Hidden in many of these responses is the definition of success for many customers. Once we know that, it becomes a lot clear what our product must deliver on within the first few user sessions.

Getting insight like that will help you improve your onboarding process, today and over the long term as your user’s needs change.

10) It’s Not Just About Product

Onboarding isn’t just about your product or service.

It’s about the entire experience of doing business with you. Including your customer service.

You might deliver the best customer service in the world, but if your customer never has the chance to find out, how will they know?

Companies that focus on great support can create tremendous goodwill with new customers by reaching out with proactive customer service from day one.

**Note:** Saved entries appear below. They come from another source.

-- ==== Sys2Proof/Laws/State.lean ====
section
/-! SUPPORT. One lemma per field per update of State: what each named update leaves in each field. -/

namespace Sys2Proof.Machine

variable (s : State)

/-! ### emit -/

@[simp] theorem State.emit_cfg (e : Event) : (s.emit e).cfg = s.cfg := rfl
@[simp] theorem State.emit_hcmd (e : Event) : (s.emit e).hcmd = s.hcmd := rfl
@[simp] theorem State.emit_harg (e : Event) : (s.emit e).harg = s.harg := rfl
@[simp] theorem State.emit_timeout (e : Event) : (s.emit e).timeout = s.timeout := rfl
@[simp] theorem State.emit_errBusy (e : Event) : (s.emit e).errBusy = s.errBusy := rfl
@[simp] theorem State.emit_errOpc (e : Event) : (s.emit e).errOpc = s.errOpc := rfl
@[simp] theorem State.emit_errFifo (e : Event) : (s.emit e).errFifo = s.errFifo := rfl
@[simp] theorem State.emit_limit (e : Event) : (s.emit e).limit = s.limit := rfl
@[simp] theorem State.emit_pollCount (e : Event) : (s.emit e).pollCount = s.pollCount := rfl
@[simp] theorem State.emit_phase (e : Event) : (s.emit e).phase = s.phase := rfl
@[simp] theorem State.emit_lCmd (e : Event) : (s.emit e).lCmd = s.lCmd := rfl
@[simp] theorem State.emit_lArg (e : Event) : (s.emit e).lArg = s.lArg := rfl
@[simp] theorem State.emit_lLim (e : Event) : (s.emit e).lLim = s.lLim := rfl
@[simp] theorem State.emit_w (e : Event) : (s.emit e).w = s.w := rfl
@[simp] theorem State.emit_polls (e : Event) : (s.emit e).polls = s.polls := rfl
@[simp] theorem State.emit_slot (e : Event) : (s.emit e).slot = s.slot := rfl
@[simp] theorem State.emit_path (e : Event) : (s.emit e).path = s.path := rfl
@[simp] theorem State.emit_rs (e : Event) : (s.emit e).rs = s.rs := rfl
@[simp] theorem State.emit_hist (e : Event) : (s.emit e).hist = s.hist ++ [e] := rfl
@[simp] theorem State.emit_draws (e : Event) : (s.emit e).draws = s.draws := rfl
@[simp] theorem State.emit_hostProg (e : Event) : (s.emit e).hostProg = s.hostProg := rfl
@[simp] theorem State.emit_sched (e : Event) : (s.emit e).sched = s.sched := rfl

/-! ### memRead -/

@[simp] theorem State.memRead_cfg (o : Word) : (s.memRead o).cfg = s.cfg := rfl
@[simp] theorem State.memRead_hcmd (o : Word) : (s.memRead o).hcmd = s.hcmd := rfl
@[simp] theorem State.memRead_harg (o : Word) : (s.memRead o).harg = s.harg := rfl
@[simp] theorem State.memRead_timeout (o : Word) : (s.memRead o).timeout = s.timeout := rfl
@[simp] theorem State.memRead_errBusy (o : Word) : (s.memRead o).errBusy = s.errBusy := rfl
@[simp] theorem State.memRead_errOpc (o : Word) : (s.memRead o).errOpc = s.errOpc := rfl
@[simp] theorem State.memRead_errFifo (o : Word) : (s.memRead o).errFifo = s.errFifo := rfl
@[simp] theorem State.memRead_limit (o : Word) : (s.memRead o).limit = s.limit := rfl
@[simp] theorem State.memRead_pollCount (o : Word) : (s.memRead o).pollCount = s.pollCount := rfl
@[simp] theorem State.memRead_phase (o : Word) : (s.memRead o).phase = s.phase := rfl
@[simp] theorem State.memRead_lCmd (o : Word) : (s.memRead o).lCmd = s.lCmd := rfl
@[simp] theorem State.memRead_lArg (o : Word) : (s.memRead o).lArg = s.lArg := rfl
@[simp] theorem State.memRead_lLim (o : Word) : (s.memRead o).lLim = s.lLim := rfl
@[simp] theorem State.memRead_w (o : Word) : (s.memRead o).w = s.w := rfl
@[simp] theorem State.memRead_polls (o : Word) : (s.memRead o).polls = s.polls := rfl
@[simp] theorem State.memRead_slot (o : Word) : (s.memRead o).slot = s.slot := rfl
@[simp] theorem State.memRead_path (o : Word) : (s.memRead o).path = s.path := rfl
@[simp] theorem State.memRead_rs (o : Word) : (s.memRead o).rs = s.rs := rfl
@[simp] theorem State.memRead_hist (o : Word) : (s.memRead o).hist = s.hist ++ [.rd o (s.rsWord o)] := rfl
@[simp] theorem State.memRead_draws (o : Word) : (s.memRead o).draws = s.draws := rfl
@[simp] theorem State.memRead_hostProg (o : Word) : (s.memRead o).hostProg = s.hostProg := rfl
@[simp] theorem State.memRead_sched (o : Word) : (s.memRead o).sched = s.sched := rfl

/-! ### store -/

@[simp] theorem State.store_cfg (o v : Word) : (s.store o v).cfg = s.cfg := by unfold State.store; split <;> rfl
@[simp] theorem State.store_hcmd (o v : Word) : (s.store o v).hcmd = s.hcmd := by unfold State.store; split <;> rfl
@[simp] theorem State.store_harg (o v : Word) : (s.store o v).harg = s.harg := by unfold State.store; split <;> rfl
@[simp] theorem State.store_timeout (o v : Word) : (s.store o v).timeout = s.timeout := by unfold State.store; split <;> rfl
@[simp] theorem State.store_errBusy (o v : Word) : (s.store o v).errBusy = s.errBusy := by unfold State.store; split <;> rfl
@[simp] theorem State.store_errOpc (o v : Word) : (s.store o v).errOpc = s.errOpc := by unfold State.store; split <;> rfl
@[simp] theorem State.store_errFifo (o v : Word) : (s.store o v).errFifo = s.errFifo := by unfold State.store; split <;> rfl
@[simp] theorem State.store_limit (o v : Word) : (s.store o v).limit = s.limit := by unfold State.store; split <;> rfl
@[simp] theorem State.store_pollCount (o v : Word) : (s.store o v).pollCount = s.pollCount := by unfold State.store; split <;> rfl
@[simp] theorem State.store_phase (o v : Word) : (s.store o v).phase = s.phase := by unfold State.store; split <;> rfl
@[simp] theorem State.store_lCmd (o v : Word) : (s.store o v).lCmd = s.lCmd := by unfold State.store; split <;> rfl
@[simp] theorem State.store_lArg (o v : Word) : (s.store o v).lArg = s.lArg := by unfold State.store; split <;> rfl
@[simp] theorem State.store_lLim (o v : Word) : (s.store o v).lLim = s.lLim := by unfold State.store; split <;> rfl
@[simp] theorem State.store_w (o v : Word) : (s.store o v).w = s.w := by unfold State.store; split <;> rfl
@[simp] theorem State.store_polls (o v : Word) : (s.store o v).polls = s.polls := by unfold State.store; split <;> rfl
@[simp] theorem State.store_slot (o v : Word) : (s.store o v).slot = s.slot := by unfold State.store; split <;> rfl
@[simp] theorem State.store_path (o v : Word) : (s.store o v).path = s.path := by unfold State.store; split <;> rfl
@[simp] theorem State.store_hist (o v : Word) : (s.store o v).hist = s.hist := by unfold State.store; split <;> rfl
@[simp] theorem State.store_hostProg (o v : Word) : (s.store o v).hostProg = s.hostProg := by unfold State.store; split <;> rfl
@[simp] theorem State.store_sched (o v : Word) : (s.store o v).sched = s.sched := by unfold State.store; split <;> rfl

/-! ### memWrite -/

@[simp] theorem State.memWrite_cfg (o v : Word) : (s.memWrite o v).cfg = s.cfg := by simp [State.memWrite]
@[simp] theorem State.memWrite_hcmd (o v : Word) : (s.memWrite o v).hcmd = s.hcmd := by simp [State.memWrite]
@[simp] theorem State.memWrite_harg (o v : Word) : (s.memWrite o v).harg = s.harg := by simp [State.memWrite]
@[simp] theorem State.memWrite_timeout (o v : Word) : (s.memWrite o v).timeout = s.timeout := by simp [State.memWrite]
@[simp] theorem State.memWrite_errBusy (o v : Word) : (s.memWrite o v).errBusy = s.errBusy := by simp [State.memWrite]
@[simp] theorem State.memWrite_errOpc (o v : Word) : (s.memWrite o v).errOpc = s.errOpc := by simp [State.memWrite]
@[simp] theorem State.memWrite_errFifo (o v : Word) : (s.memWrite o v).errFifo = s.errFifo := by simp [State.memWrite]
@[simp] theorem State.memWrite_limit (o v : Word) : (s.memWrite o v).limit = s.limit := by simp [State.memWrite]
@[simp] theorem State.memWrite_pollCount (o v : Word) : (s.memWrite o v).pollCount = s.pollCount := by simp [State.memWrite]
@[simp] theorem State.memWrite_phase (o v : Word) : (s.memWrite o v).phase = s.phase := by simp [State.memWrite]
@[simp] theorem State.memWrite_lCmd (o v : Word) : (s.memWrite o v).lCmd = s.lCmd := by simp [State.memWrite]
@[simp] theorem State.memWrite_lArg (o v : Word) : (s.memWrite o v).lArg = s.lArg := by simp [State.memWrite]
@[simp] theorem State.memWrite_lLim (o v : Word) : (s.memWrite o v).lLim = s.lLim := by simp [State.memWrite]
@[simp] theorem State.memWrite_w (o v : Word) : (s.memWrite o v).w = s.w := by simp [State.memWrite]
@[simp] theorem State.memWrite_polls (o v : Word) : (s.memWrite o v).polls = s.polls := by simp [State.memWrite]
@[simp] theorem State.memWrite_slot (o v : Word) : (s.memWrite o v).slot = s.slot := by simp [State.memWrite]
@[simp] theorem State.memWrite_path (o v : Word) : (s.memWrite o v).path = s.path := by simp [State.memWrite]
@[simp] theorem State.memWrite_hist (o v : Word) : (s.memWrite o v).hist = s.hist ++ [.wr o v] := by simp [State.memWrite]
@[simp] theorem State.memWrite_hostProg (o v : Word) : (s.memWrite o v).hostProg = s.hostProg := by simp [State.memWrite]
@[simp] theorem State.memWrite_sched (o v : Word) : (s.memWrite o v).sched = s.sched := by simp [State.memWrite]

/-! ### goto -/

@[simp] theorem State.goto_cfg (p : Phase) : (s.goto p).cfg = s.cfg := rfl
@[simp] theorem State.goto_hcmd (p : Phase) : (s.goto p).hcmd = s.hcmd := rfl
@[simp] theorem State.goto_harg (p : Phase) : (s.goto p).harg = s.harg := rfl
@[simp] theorem State.goto_timeout (p : Phase) : (s.goto p).timeout = s.timeout := rfl
@[simp] theorem State.goto_errBusy (p : Phase) : (s.goto p).errBusy = s.errBusy := rfl
@[simp] theorem State.goto_errOpc (p : Phase) : (s.goto p).errOpc = s.errOpc := rfl
@[simp] theorem State.goto_errFifo (p : Phase) : (s.goto p).errFifo = s.errFifo := rfl
@[simp] theorem State.goto_limit (p : Phase) : (s.goto p).limit = s.limit := rfl
@[simp] theorem State.goto_pollCount (p : Phase) : (s.goto p).pollCount = s.pollCount := rfl
@[simp] theorem State.goto_phase (p : Phase) : (s.goto p).phase = p := rfl
@[simp] theorem State.goto_lCmd (p : Phase) : (s.goto p).lCmd = s.lCmd := rfl
@[simp] theorem State.goto_lArg (p : Phase) : (s.goto p).lArg = s.lArg := rfl
@[simp] theorem State.goto_lLim (p : Phase) : (s.goto p).lLim = s.lLim := rfl
@[simp] theorem State.goto_w (p : Phase) : (s.goto p).w = s.w := rfl
@[simp] theorem State.goto_polls (p : Phase) : (s.goto p).polls = s.polls := rfl
@[simp] theorem State.goto_slot (p : Phase) : (s.goto p).slot = s.slot := rfl
@[simp] theorem State.goto_path (p : Phase) : (s.goto p).path = s.path := rfl
@[simp] theorem State.goto_rs (p : Phase) : (s.goto p).rs = s.rs := rfl
@[simp] theorem State.goto_hist (p : Phase) : (s.goto p).hist = s.hist := rfl
@[simp] theorem State.goto_draws (p : Phase) : (s.goto p).draws = s.draws := rfl
@[simp] theorem State.goto_hostProg (p : Phase) : (s.goto p).hostProg = s.hostProg := rfl
@[simp] theorem State.goto_sched (p : Phase) : (s.goto p).sched = s.sched := rfl
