-- ==== Sys2Proof/Tests/Slice0.lean ====
section
/-! SUPPORT. Small tests against the vectors of 95_test_vectors and the worked examples of the rules (their source is named at each),
the refusals of the well-formedness checks, and for every statement with hypotheses a witness that meets them. -/

namespace Sys2Proof.Tests

open Sys2Proof Machine

/-- The reference configuration of a variant. -/
abbrev rc (v : Variant) : Config := Config.reference v

/-- The reset state of variant A, in a phase, with a word in L_CMD. -/
def st (p : Phase) (cmd : Word) : State := { State.powerUp (rc .a) [] with phase := p, lCmd := cmd }

/-- The same with one RS word listed. -/
def held (o w : Word) (p : Phase) (cmd : Word) : State := { st p cmd with rs := Memory.writeWord [] o w }

/-- The same with a schedule and a Host program. -/
def turn (t : Turn) (ops : List HostOp) (s : State) : State := { s with sched := [t], hostProg := ops }

theorem held_word (o w : Word) (p : Phase) (cmd : Word) : (held o w p cmd).rsWord o = w := Memory.readWord_writeWord_same _ _ _

theorem held_fcr2 (w : Word) (p : Phase) (cmd : Word) : (held 0x108 w p cmd).fcr 2 = w := held_word _ _ _ _

theorem held_fcr0 (w : Word) (p : Phase) (cmd : Word) : (held 0x100 w p cmd).fcr 0 = w := held_word _ _ _ _

theorem held_wf (o w : Word) (p : Phase) (cmd : Word) : (held o w p cmd).rs.wf = true := Memory.writeWord_wf _ _ Memory.wf_nil

/-! ### Well-formedness: an ill-formed term for each check -/

/-- The reference configurations are well-formed (92_eei_decisions D39). -/
theorem test_reference_wf : (rc .a).wf = true ∧ (rc .b).wf = true ∧ (rc .c).wf = true := by decide

/-- 30_encoding R93. -/
theorem test_fifo_refused : Instr.wf 4 (.init 4 0) = false ∧ Instr.wf 4 (.init 3 0) = true := by decide

/-- 00_scope R8: counts, RO_BIT, IN_USE_MASK, widths, positions, masks. -/
theorem test_config_fields_refused :
    Config.wf { rc .a with numFifos := 0 } = false ∧ Config.wf { rc .a with numFifos := 257 } = false
      ∧ Config.wf { rc .a with slotCount := 0 } = false ∧ Config.wf { rc .a with slotCount := 65537 } = false
      ∧ Config.wf { rc .a with roBit := 32 } = false ∧ Config.wf { rc .a with roBit := 4 } = false
      ∧ Config.wf { rc .a with inUseMask := 0 } = false ∧ Config.wf { rc .a with inUseMask := 0x50 } = false
      ∧ Config.wf { rc .a with inUseMask := 0x80000040 } = false := by decide

/-- 00_scope R8, continued. -/
theorem test_config_masks_refused :
    Config.wf { rc .a with efWidthA := 1 } = false ∧ Config.wf { rc .a with efWidthA := 22 } = false
      ∧ Config.wf { rc .a with efWidthB := 0 } = false ∧ Config.wf { rc .a with efPosB := 29 } = false
      ∧ Config.wf { rc .a with efWidthC := 0 } = false ∧ Config.wf { rc .a with efPosC := 31 } = false
      ∧ Config.wf { rc .a with residA := 0x2E } = false ∧ Config.wf { rc .a with residB := 0x2E } = false
      ∧ Config.wf { rc .a with residC := 0x2E } = false ∧ Config.wf { rc .a with fifoBitsB := 0x90 } = false
      ∧ Config.wf { rc .a with fifoBitsC := 0x90 } = false ∧ Config.wf { rc .a with hwOwnedMask := 0x7FFBC781 } = false := by decide

/-- 00_scope R8, R10: bases, shifts, regions. -/
theorem test_config_regions_refused :
    Config.wf { rc .a with ctrlBase := 0x102 } = false ∧ Config.wf { rc .a with ctrlShift := 1 } = false
      ∧ Config.wf { rc .a with ctrlShift := 25 } = false ∧ Config.wf { rc .a with workBase := 0x1002 } = false
      ∧ Config.wf { rc .a with workShift := 3 } = false ∧ Config.wf { rc .a with workShift := 25 } = false
      ∧ Config.wf { rc .a with ctrlBase := 0xFFFFFFF4 } = false ∧ Config.wf { rc .a with workBase := 0xFFFFFFD0 } = false
      ∧ Config.wf { rc .a with workBase := 0x10C } = false := by decide

/-- 30_encoding R97, R100: each operand range. -/
theorem test_operands_refused :
    AsmLine.wf (.clear 256 0) = false ∧ AsmLine.wf (.clear 0 (2 ^ 31)) = false ∧ AsmLine.wf (.clear 0 (-(2 ^ 31) - 1)) = false
      ∧ AsmLine.wf (.init 256 0) = false ∧ AsmLine.wf (.init 0 (2 ^ 32)) = false ∧ AsmLine.wf (.setvalid 256 0) = false
      ∧ AsmLine.wf (.setvalid 0 2) = false ∧ AsmLine.wf (.setctl 256 0 0 0 0 0) = false ∧ AsmLine.wf (.setctl 0 2 0 0 0 0) = false
      ∧ AsmLine.wf (.setctl 0 0 4 0 0 0) = false ∧ AsmLine.wf (.setctl 0 0 0 2 0 0) = false
      ∧ AsmLine.wf (.setctl 0 0 0 0 2 0) = false ∧ AsmLine.wf (.setctl 0 0 0 0 0 2) = false := by decide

One of my favorite examples is the handwritten note sent by Stride (now ProsperWorks):

Other ways you can establish a foundation for great support include:

  • A personal, genuine email from a team member letting your customer know that you’re here to help.
  • A phone call (web companies almost never pick up the phone to call customers, so depending on your audience, it’s a great way to stand out)
  • An in-app message with a warm welcome (again, the most important part here is that it’s personal, and not a canned “You’re signed up!” message)

Great User Onboarding Is a Journey

Businesses who have effective customer onboarding flows are constantly testing and improving them.

There’s a good chance that many of the companies cited above may have different approaches in a month or year.

But that’s what I hope this post inspires you to do: test, learn and improve, always. Use the ideas above to figure out what works best for your customers, and keep testing to ensure that your process continues to get better.